→ Task goal:
From the entries below, return every line that includes the word "laneHolds".

***** Records supplied

-- ==== Sys2Proof/Machine/ExecMonitor.lean ====
section
/-! DEFINITION. The commands of the monitor. -/
namespace Sys2Proof
namespace Machine

/-- MON_HALT (R363). -/
def execMonHalt (t : Fin 3) (b : List Byte) (s : State) : Out :=
  .next (monHalt t (b.map (·.toNat)) s)

/-- MON_RESUME (R370). -/
def execMonResume (t : Fin 3) (b : List Byte) (s : State) : Out :=
  .next (monResume t (b.map (·.toNat)) s)

/-- MON_STEP (R369). -/
def execMonStep (t : Fin 3) (b : List Byte) (ended : Bool) (s : State) : Out :=
  .next (monStep t (b.map (·.toNat)) ended s)

/-- MON_READ (R364). -/
def execMonRead (t : Fin 3) (b : List Byte) (s : State) : Out :=
  .next (monRead t (b.map (·.toNat)) s)

/-- MON_WRITE (R364). -/
def execMonWrite (t : Fin 3) (b : List Byte) (s : State) : Out :=
  .next (monWrite t (b.map (·.toNat)) s)

/-- MON_PEEK (R365). -/
def execMonPeek (t : Fin 3) (b : List Byte) (s : State) : Out :=
  .next (monPeek t (b.map (·.toNat)) s)

/-- MON_SETBP (R363). -/
def execMonSetbp (t : Fin 3) (b : List Byte) (s : State) : Out :=
  .next (monSetbp t (b.map (·.toNat)) s)

/-- MON_SETWP (R363). -/
def execMonSetwp (t : Fin 3) (b : List Byte) (s : State) : Out :=
  .next (monSetwp t (b.map (·.toNat)) s)

/-- MON_TRACECFG (R378). -/
def execMonTracecfg (t : Fin 3) (b : List Byte) (s : State) : Out :=
  .next (monTracecfg t (b.map (·.toNat)) s)

/-- MON_FREEZE (R363). -/
def execMonFreeze (t : Fin 3) (b : List Byte) (s : State) : Out :=
  .next (monFreeze t (b.map (·.toNat)) s)

/-- MON_CAPTURE (R363). -/
def execMonCapture (t : Fin 3) (b : List Byte) (s : State) : Out :=
  .next (monCapture t (b.map (·.toNat)) s)

/-- HALLPASS_NONCE (R384). -/
def execHallpassNonce (t : Fin 3) (b : List Byte) (s : State) : Out :=
  .next (hallpassNonce t (b.map (·.toNat)) s)

/-- HALLPASS_PRESENT (R384). -/
def execHallpassPresent (t : Fin 3) (b : List Byte) (s : State) : Out :=
  .next (hallpassPresent t (b.map (·.toNat)) s)

/-- HALLPASS_WITHDRAW (R385). -/
def execHallpassWithdraw (t : Fin 3) (b : List Byte) (s : State) : Out :=
  .next (hallpassWithdraw t (b.map (·.toNat)) s)

/-- BAD_MONITOR_FRAME (R360). -/
def execBadMonitorFrame (t : Fin 3) (b : List Byte) (busy : Bool) (s : State) : Out :=
  .next (badMonitorFrame t (b.map (·.toNat)) busy s)

end Machine
end Sys2Proof
end

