/-- The link commands move links between the states of Table XOT-9. From an admitted requester and in a state that admits it:
LINK_ENABLE starts training from OFF, LINK_RETRAIN a retrain, LINK_DISABLE leads to OFF, LINK_NAP and LINK_RECESS put an unused
link to sleep, LINK_WAKE begins its way back, LOOPBACK and LB_END begin and end a loopback, and LINK_SPARE_CMD starts a spare-
over. An idle link naps by itself where it may, and the end of the nap exit leads to READY or ACTIVE, or to a retrain when a
lane was not seen. (R267, R273, R274, R290, R291) -/
def Obligations.LinkStateCommandsTakeEffect : Prop :=
  (∀ (s : State) (rq : Requester) (l : Fin 68),
      linkOk rq l s = true →
      s.lst l = lsOff →
      ∃ t, exec (.linkEnable rq l) s = .next t ∧
        t.lst l = lsTraining ∧ t.gf F.LNK_STAT_PHASE l = 1 ∧ (t.lk l).train = 0 ∧ t.gf F.LNK_STAT_CMDST l = 0) ∧
  (∀ (s : State) (rq : Requester) (l : Fin 68),
      linkOk rq l s = true →
      (s.lst l = lsReady ∨ s.lst l = lsNap ∨ s.lst l = lsRecess ∨ s.lst l = lsFailed) →
      l.val < 64 →
      ∃ t, exec (.linkDisable rq l) s = .next t ∧
        t.lst l = lsOff) ∧
  (∀ (s : State) (rq : Requester) (l : Fin 68),
      linkOk rq l s = true →
      (s.lst l = lsReady ∨ s.lst l = lsActive ∨ s.lst l = lsFailed) →
      ∃ t, exec (.linkRetrain rq l) s = .next t ∧
        t.lst l = lsTraining ∧ t.gf F.LNK_STAT_PHASE l = 3 ∧ (t.lk l).train = 2) ∧
  (∀ (s : State) (rq : Requester) (l : Fin 68),
      linkOk rq l s = true →
      s.lst l = lsReady →
      linkInUse l s = false →
      ∃ t, exec (.linkNap rq l) s = .next t ∧
        t.lst l = lsNap) ∧
  (∀ (s : State) (rq : Requester) (l : Fin 68),
      linkOk rq l s = true →
      (s.lst l = lsReady ∨ s.lst l = lsNap) →
      linkInUse l s = false →
      ∃ t, exec (.linkRecess rq l) s = .next t ∧
        t.lst l = lsRecess) ∧
  (∀ (s : State) (rq : Requester) (l : Fin 68),
      linkOk rq l s = true →
      (s.lst l = lsNap ∨ s.lst l = lsRecess) →
      ∃ t, exec (.linkWake rq l) s = .next t ∧
        (s.lst l = lsNap → (t.lk l).waking = true) ∧ (s.lst l = lsRecess → t.lst l = lsTraining ∧ (t.lk l).train = 1)) ∧
  (∀ (s : State) (rq : Requester) (l : Fin 68) (kind : BitVec 4) (consent : Bool),
      linkOk rq l s = true →
      s.lst l = lsReady →
      linkInUse l s = false →
      (kind.toNat = 3 → consent = true) →
      ∃ t, exec (.loopback rq l kind consent) s = .next t ∧
        t.lst l = lsLoopback ∧ (t.lk l).loop = kind.toNat) ∧
  (∀ (s : State) (rq : Requester) (l : Fin 68),
      linkOk rq l s = true →
      s.lst l = lsLoopback →
      ∃ t, exec (.lbEnd rq l) s = .next t ∧
        t.lst l = lsReady ∧ (t.lk l).loop = 0) ∧
  (∀ (s : State) (rq : Requester) (l : Fin 68) (lane : BitVec 8),
      linkOk rq l s = true →
      (s.lst l = lsReady ∨ s.lst l = lsActive) →
      spareFree l s = true →
      laneHolds l lane.toNat s = true →
      lane.toNat < 16 →
      (s.lk l).spareOver = none →
      (∀ e ∈ (s.lk l).lost, e.2 = false) →
      ∃ t, exec (.linkSpareCmd rq l lane) s = .next t ∧
        (t.lk l).spareOver = some (lane.toNat, 0) ∧ t.lnk.out = (revLink l, 0x4B, 6 * 256 + lane.toNat * 65536) :: s.lnk.out) ∧
  (∀ (s : State) (l : Fin 68),
      s.lst l = lsReady →
      linkInUse l s = false →
      l.val < 64 →
      (16 ≤ l.val ∨ (s.flag F.LNK_CFG_NAP_EN l = true ∧ s.portOwner (l.val / 2) = 0)) →
      ∃ t, exec (.napIdleTimeout l) s = .next t ∧
        t.lst l = lsNap) ∧
  (∀ (s : State) (l : Fin 68) (seen : BitVec 17),
      s.lst l = lsNap →
      (s.lk l).waking = true →
      (∀ n ∈ List.range 17, (laneHolds l n s = true ∨ n = 16) → bitAt seen.toNat n ≠ 0) →
      ∃ t, exec (.napExitDone l seen) s = .next t ∧
        (t.lst l = lsReady ∨ t.lst l = lsActive) ∧ (t.lk l).waking = false) ∧
  (∀ (s : State) (l : Fin 68) (seen : BitVec 17) (n : Fin 17),
      s.lst l = lsNap →
      (s.lk l).waking = true →
      (laneHolds l n s = true ∨ n = 16) →
      bitAt seen.toNat n = 0 →
      ∃ t, exec (.napExitDone l seen) s = .next t ∧
        t.lst l = lsTraining ∧ (t.lk l).train = 2 ∧ t.flag F.LNK_LANE_LOCK (laneIdx l n) = false)
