-- ==== Sys2Proof/Laws/Regs.lean ====
section
/-! SUPPORT. The laws of registers and their fields: what a write of one leaves of another. -/
namespace Sys2Proof
namespace Machine

/-! ### Fields of a word -/

theorem Fld.of_lt (f : Fld) (w : Word) : f.of w < 2 ^ f.w := Nat.mod_lt _ (by positivity)

/-- A word as what lies above, in and below a field. -/
theorem Fld.split (f : Fld) (n : Nat) : n = n / 2 ^ (f.lo + f.w) * 2 ^ (f.lo + f.w) + n / 2 ^ f.lo % 2 ^ f.w * 2 ^ f.lo + n % 2 ^ f.lo := by
  have h1 := Nat.div_add_mod n (2 ^ f.lo)
  have h2 := Nat.div_add_mod (n / 2 ^ f.lo) (2 ^ f.w)
  have h3 : n / 2 ^ f.lo / 2 ^ f.w = n / 2 ^ (f.lo + f.w) := by rw [Nat.div_div_eq_div_mul, pow_add]
  rw [h3] at h2
  calc n = 2 ^ f.lo * (n / 2 ^ f.lo) + n % 2 ^ f.lo := h1.symm
    _ = 2 ^ f.lo * (2 ^ f.w * (n / 2 ^ (f.lo + f.w)) + n / 2 ^ f.lo % 2 ^ f.w) + n % 2 ^ f.lo := by rw [h2]
    _ = _ := by rw [pow_add]; ring

theorem Fld.put_toNat (f : Fld) (w : Word) (v : Nat) (h : f.lo + f.w ≤ 32) :
    (f.put w v).toNat = w.toNat / 2 ^ (f.lo + f.w) * 2 ^ (f.lo + f.w) + v % 2 ^ f.w * 2 ^ f.lo + w.toNat % 2 ^ f.lo := by
  have hs := Fld.split f w.toNat
  have hv : v % 2 ^ f.w < 2 ^ f.w := Nat.mod_lt _ (by positivity)
  have hl : w.toNat % 2 ^ f.lo < 2 ^ f.lo := Nat.mod_lt _ (by positivity)
  have hw : w.toNat < 2 ^ 32 := w.isLt
  set H := w.toNat / 2 ^ (f.lo + f.w) with hH
  set M := w.toNat / 2 ^ f.lo % 2 ^ f.w with hM
  set L := w.toNat % 2 ^ f.lo with hL
  have hmid : v % 2 ^ f.w * 2 ^ f.lo + L < 2 ^ (f.lo + f.w) := by
    have : (v % 2 ^ f.w + 1) * 2 ^ f.lo ≤ 2 ^ f.w * 2 ^ f.lo := Nat.mul_le_mul_right _ hv
    rw [pow_add, Nat.mul_comm (2 ^ f.lo)]; linarith
  have hHb : (H + 1) * 2 ^ (f.lo + f.w) ≤ 2 ^ 32 := by
    have hp : (2 : Nat) ^ 32 = 2 ^ (32 - (f.lo + f.w)) * 2 ^ (f.lo + f.w) := by rw [← pow_add]; congr 1; omega
    have : H < 2 ^ (32 - (f.lo + f.w)) := by
      rw [hH, Nat.div_lt_iff_lt_mul (by positivity), ← hp]; exact hw
    rw [hp]; exact Nat.mul_le_mul_right _ this
  have he : w.toNat - M * 2 ^ f.lo + v % 2 ^ f.w * 2 ^ f.lo = H * 2 ^ (f.lo + f.w) + v % 2 ^ f.w * 2 ^ f.lo + L := by omega
  unfold Fld.put Fld.of
  rw [BitVec.toNat_ofNat, ← hM, he, Nat.mod_eq_of_lt]
  linarith

/-- A field reads back what was put, modulo its width. -/
theorem Fld.of_put_same (f : Fld) (w : Word) (v : Nat) (h : f.lo + f.w ≤ 32) : f.of (f.put w v) = v % 2 ^ f.w := by
  unfold Fld.of
  rw [Fld.put_toNat f w v h]
  have hl : w.toNat % 2 ^ f.lo < 2 ^ f.lo := Nat.mod_lt _ (by positivity)
  have e : w.toNat / 2 ^ (f.lo + f.w) * 2 ^ (f.lo + f.w) + v % 2 ^ f.w * 2 ^ f.lo + w.toNat % 2 ^ f.lo
      = w.toNat % 2 ^ f.lo + 2 ^ f.lo * (w.toNat / 2 ^ (f.lo + f.w) * 2 ^ f.w + v % 2 ^ f.w) := by rw [pow_add]; ring
  rw [e, Nat.add_mul_div_left _ _ (by positivity), Nat.div_eq_of_lt hl, Nat.zero_add, Nat.mul_add_mod_self_right, Nat.mod_mod]

/-- A field apart from the one put reads as before. -/
theorem Fld.of_put_ne (f g : Fld) (w : Word) (v : Nat) (h : f.lo + f.w ≤ 32) (d : f.lo + f.w ≤ g.lo ∨ g.lo + g.w ≤ f.lo) :
    g.of (f.put w v) = g.of w := by
  have hs := Fld.split f w.toNat
  have hl : w.toNat % 2 ^ f.lo < 2 ^ f.lo := Nat.mod_lt _ (by positivity)
  unfold Fld.of
  rw [Fld.put_toNat f w v h]
  set H := w.toNat / 2 ^ (f.lo + f.w) with hH
  set M := w.toNat / 2 ^ f.lo % 2 ^ f.w with hM
  set L := w.toNat % 2 ^ f.lo with hL
  rcases d with d | d
  · have mid : ∀ x, x < 2 ^ f.w → (H * 2 ^ (f.lo + f.w) + x * 2 ^ f.lo + L) / 2 ^ g.lo = H / 2 ^ (g.lo - (f.lo + f.w)) := by
      intro x hx
      have hp : (2 : Nat) ^ g.lo = 2 ^ (f.lo + f.w) * 2 ^ (g.lo - (f.lo + f.w)) := by rw [← pow_add]; congr 1; omega
      have hm : x * 2 ^ f.lo + L < 2 ^ (f.lo + f.w) := by
        have : (x + 1) * 2 ^ f.lo ≤ 2 ^ f.w * 2 ^ f.lo := Nat.mul_le_mul_right _ hx
        rw [pow_add, Nat.mul_comm (2 ^ f.lo)]; linarith
      rw [hp, ← Nat.div_div_eq_div_mul, Nat.add_assoc, Nat.add_comm, Nat.add_mul_div_right _ _ (by positivity), Nat.div_eq_of_lt hm,
        Nat.zero_add]
    rw [mid _ (Nat.mod_lt _ (by positivity))]
    conv_rhs => rw [hs]
    rw [mid M (Nat.mod_lt _ (by positivity))]
  · have low : ∀ y, (y * 2 ^ f.lo + L) / 2 ^ g.lo % 2 ^ g.w = L / 2 ^ g.lo % 2 ^ g.w := by
      intro y
      have hp : (2 : Nat) ^ f.lo = 2 ^ g.lo * (2 ^ g.w * 2 ^ (f.lo - (g.lo + g.w))) := by
        rw [← pow_add, ← pow_add]; congr 1; omega
      rw [show y * 2 ^ f.lo + L = L + 2 ^ g.lo * (2 ^ g.w * (2 ^ (f.lo - (g.lo + g.w)) * y)) by rw [hp]; ring,
        Nat.add_mul_div_left _ _ (by positivity), Nat.add_mul_mod_self_left]
    have e : ∀ x, H * 2 ^ (f.lo + f.w) + x * 2 ^ f.lo + L = (H * 2 ^ f.w + x) * 2 ^ f.lo + L := by intro x; rw [pow_add]; ring
    rw [e, low]
    conv_rhs => rw [hs]
    rw [e, low]

/-! ### The register file -/

theorem Reg.ctorIdx_lt (r : Reg) : r.ctorIdx < regStride := by cases r <;> decide

theorem regKey_inj {r r' : Reg} {i i' : Nat} (h : regKey r i = regKey r' i') : r.ctorIdx = r'.ctorIdx ∧ i = i' := by
  have h1 := Reg.ctorIdx_lt r
  have h2 := Reg.ctorIdx_lt r'
  simp only [regKey, regStride] at *
  omega

theorem State.reg_setReg_same (s : State) (r : Reg) (i : Nat) (w : Word) : (s.setReg r i w).reg r i = w := by
  simp [State.reg, State.setReg]

theorem State.reg_setReg_inst (s : State) (r r' : Reg) {i i' : Nat} (w : Word) (h : i' ≠ i) : (s.setReg r i w).reg r' i' = s.reg r' i' := by
  have : regKey r' i' ≠ regKey r i := fun e => h (regKey_inj e).2
  simp [State.reg, State.setReg, Store.get_set_ne _ _ _ _ this]

theorem State.reg_setReg_reg (s : State) {r r' : Reg} (i i' : Nat) (w : Word) (h : r'.ctorIdx ≠ r.ctorIdx) : (s.setReg r i w).reg r' i' = s.reg r' i' := by
  have : regKey r' i' ≠ regKey r i := fun e => h (regKey_inj e).1
  simp [State.reg, State.setReg, Store.get_set_ne _ _ _ _ this]

end Machine
end Sys2Proof
end

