-- ==== Sys2Proof/Laws/TouchMailbox.lean ====
section
/-! SUPPORT. What each operation of Machine/Mailbox.lean leaves alone. -/
set_option linter.unusedVariables false
set_option Elab.async false
namespace Sys2Proof
namespace Machine

theorem State.setMbx_touch (a1 : State) (a2 : Nat) (a3 : Mbx) : Touch 0x2000000000000000000000000000000000000000000002000000000000000000000000000000000000000000000000000000000 a1 (State.setMbx a1 a2 a3) := by
  unfold State.setMbx
  repeat' first
    | with_reducible exact Touch.refl _ _
    | ((with_reducible refine Eq.symm ?_); exact rfl)
    | with_reducible refine Touch.sf ?_ ?_
    | (simp only [Touch.mk_eq]; with_reducible refine TouchMk.intro ?_)

theorem mbxPresent_touch (a1 : Nat) (a2 : Nat) (a3 : Nat) (a4 : State) : Touch 0x2100000000000000000000000000000000000000000002000000000000000000000000000000000000000000000000000000000 a4 (mbxPresent a1 a2 a3 a4) := by
  unfold mbxPresent
  repeat' first
    | with_reducible exact Touch.refl _ _
    | ((with_reducible refine Eq.symm ?_); exact rfl)
    | with_reducible apply Touch.via (State.setMbx_touch _ _ _)
    | (simp only [Touch.mk_eq]; with_reducible refine TouchMk.intro ?_)

theorem mbxDecide_touch (a1 : Nat) (a2 : Nat) (a3 : Nat) (a4 : Nat) (a5 : Nat) (a6 : State) : Touch 0x2600000000000000000000000000000000000000000002000000000000000000000000000000000000000000084000000000000 a6 (mbxDecide a1 a2 a3 a4 a5 a6) := by
  unfold mbxDecide
  repeat' first
    | with_reducible exact Touch.refl _ _
    | ((with_reducible refine Eq.symm ?_); exact rfl)
    | with_reducible refine Touch.ite ?_ ?_
    | with_reducible apply Touch.via (State.setMbx_touch _ _ _)
    | with_reducible apply Touch.via (raiseLate_touch _ _ _ _ _ _ _ _)
    | with_reducible apply Touch.via (markCorrupt_touch _ _)
    | with_reducible refine Touch.bump ?_ ?_
    | split
    | dsimp only

theorem mbxAsync_touch (a1 : Nat) (a2 : Nat) (a3 : State) : Touch 0x2000000000000000000000000000000000000000000002000000000000000000000000000000000000000000000000000000000 a3 (mbxAsync a1 a2 a3) := by
  unfold mbxAsync
  repeat' first
    | with_reducible exact Touch.refl _ _
    | ((with_reducible refine Eq.symm ?_); exact rfl)
    | with_reducible apply Touch.via (State.setMbx_touch _ _ _)
    | split
    | dsimp only

theorem mbxDecisions_touch (a1 : Nat) (a2 : Nat) (a3 : Bool) (a4 : State) : Touch 0x2600000000000000000000000000000000000000000002000000000000000000000000000000000000000000084000000000000 a4 (mbxDecisions a1 a2 a3 a4) := by
  unfold mbxDecisions
  repeat' first
    | with_reducible exact Touch.refl _ _
    | ((with_reducible refine Eq.symm ?_); exact rfl)
    | with_reducible refine Touch.ite ?_ ?_
    | with_reducible apply Touch.via (mbxDecide_touch _ _ _ _ _ _)
    | with_reducible apply Touch.via (mbxAsync_touch _ _ _)
    | with_reducible refine Touch.forEach ?_ ?_
    | intro _

theorem mbxPresents_touch (a1 : Nat) (a2 : Nat) (a3 : State) : Touch 0x2100000000000000000000000000000000000000000002000000000000000000000000000000000000000000000000000000000 a3 (mbxPresents a1 a2 a3) := by
  unfold mbxPresents
  repeat' first
    | with_reducible exact Touch.refl _ _
    | ((with_reducible refine Eq.symm ?_); exact rfl)
    | with_reducible apply Touch.via (State.setMbx_touch _ _ _)
    | with_reducible apply Touch.via (mbxPresent_touch _ _ _ _)
    | with_reducible refine Touch.forEach ?_ ?_
    | intro _
    | split
    | dsimp only

theorem mbxEmpty_touch (a1 : Nat) (a2 : State) : Touch 0x2000000000000000000000000000000000000000000002000000000000000000000000000000000000000000000000000000000 a2 (mbxEmpty a1 a2) := by
  unfold mbxEmpty
  repeat' first
    | with_reducible exact Touch.refl _ _
    | ((with_reducible refine Eq.symm ?_); exact rfl)
    | with_reducible apply Touch.via (State.setMbx_touch _ _ _)

theorem mailboxPost_touch (a1 : Requester) (a2 : Nat) (a3 : Nat) (a4 : State) : Touch 0x400260000000000000000000000000a0000000000000000030c0000000000000000000000000000000000000000004000000000000 a4 (mailboxPost a1 a2 a3 a4) := by
  unfold mailboxPost
  repeat' first
    | with_reducible exact Touch.refl _ _
    | ((with_reducible refine Eq.symm ?_); exact rfl)
    | with_reducible refine Touch.ite ?_ ?_
    | with_reducible apply Touch.via (denyWrite_touch _ _ _ _ _)
    | with_reducible apply Touch.via (okResp_touch _ _)
    | with_reducible apply Touch.via (logRefused_touch _ _ _ _ _)
    | with_reducible apply Touch.via (State.setMbx_touch _ _ _)
    | with_reducible apply Touch.via (markCorrupt_touch _ _)
    | with_reducible apply Touch.via (lateItem_touch _ _ _ _ _)
    | with_reducible refine Touch.sf ?_ ?_
    | with_reducible refine Touch.bump ?_ ?_
    | split

end Machine
end Sys2Proof
end

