-- ==== Sys2Proof/Laws/TouchExecLoad.lean ====
section
/-! SUPPORT. What each operation of Machine/ExecLoad.lean leaves alone. -/
set_option linter.unusedVariables false
set_option Elab.async false
namespace Sys2Proof
namespace Machine

theorem execLoaderStart_touch (a1 : Requester) (a2 : Fin 4) (a3 : BitVec 2) (a4 : Fin 16) (a5 : Bool) (a6 : Bool) (a7 : Fin 8) (a8 : State) : ∃ t, execLoaderStart a1 a2 a3 a4 a5 a6 a7 a8 = .next t ∧ Touch 0x440200000000000000000000000000a0000000000000000000c0000000000000000000000000002440000000000000000000000000 a8 t := by
  refine ⟨_, rfl, ?_⟩
  repeat' first
    | with_reducible exact Touch.refl _ _
    | ((with_reducible refine Eq.symm ?_); exact rfl)
    | with_reducible apply Touch.via (loaderStart_touch _ _ _ _ _ _ _ _)

theorem execLoaderCancel_touch (a1 : Requester) (a2 : Fin 4) (a3 : State) : ∃ t, execLoaderCancel a1 a2 a3 = .next t ∧ Touch 0xc5eef8000000000000300001020001e0020060000000000020c00000000421006000c004300000a3c0fa4c040809047e10000e1605 a3 t := by
  refine ⟨_, rfl, ?_⟩
  repeat' first
    | with_reducible exact Touch.refl _ _
    | ((with_reducible refine Eq.symm ?_); exact rfl)
    | with_reducible apply Touch.via (loaderCancel_touch _ _ _)

theorem execLoadSection_touch (a1 : Fin 4) (a2 : List Byte) (a3 : Bool) (a4 : State) : ∃ t, execLoadSection a1 a2 a3 a4 = .next t ∧ Touch 0x85eef8000000000000300001020001e0020060000000000020c00000000421006000c004300000a7c0fa4c040809047e10000e1605 a4 t := by
  refine ⟨_, rfl, ?_⟩
  repeat' first
    | with_reducible exact Touch.refl _ _
    | ((with_reducible refine Eq.symm ?_); exact rfl)
    | with_reducible apply Touch.via (loadSection_touch _ _ _ _)

theorem execLoadComplete_touch (a1 : Fin 4) (a2 : State) : ∃ t, execLoadComplete a1 a2 = .next t ∧ Touch 0x85eef800000000000030000102000140020060000000000020c00000000421006000c004300000a3c0fbcc040809047e10000ff605 a2 t := by
  refine ⟨_, rfl, ?_⟩
  repeat' first
    | with_reducible exact Touch.refl _ _
    | ((with_reducible refine Eq.symm ?_); exact rfl)
    | with_reducible apply Touch.via (loadComplete_touch _ _)

theorem execLoadTimeout_touch (a1 : Fin 4) (a2 : State) : ∃ t, execLoadTimeout a1 a2 = .next t ∧ Touch 0x85eef800000000000030000102000140020060000000000020c00000000421006000c004300000a3c0fa4c040809047e10000e1605 a2 t := by
  refine ⟨_, rfl, ?_⟩
  repeat' first
    | with_reducible exact Touch.refl _ _
    | ((with_reducible refine Eq.symm ?_); exact rfl)
    | with_reducible apply Touch.via (loadTimeout_touch _ _)

end Machine
end Sys2Proof
end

**********

→ Result:
      laneHolds l lane.toNat s = true →
      (∀ n ∈ List.range 17, (laneHolds l n s = true ∨ n = 16) → bitAt seen.toNat n ≠ 0) →
      (laneHolds l n s = true ∨ n = 16) →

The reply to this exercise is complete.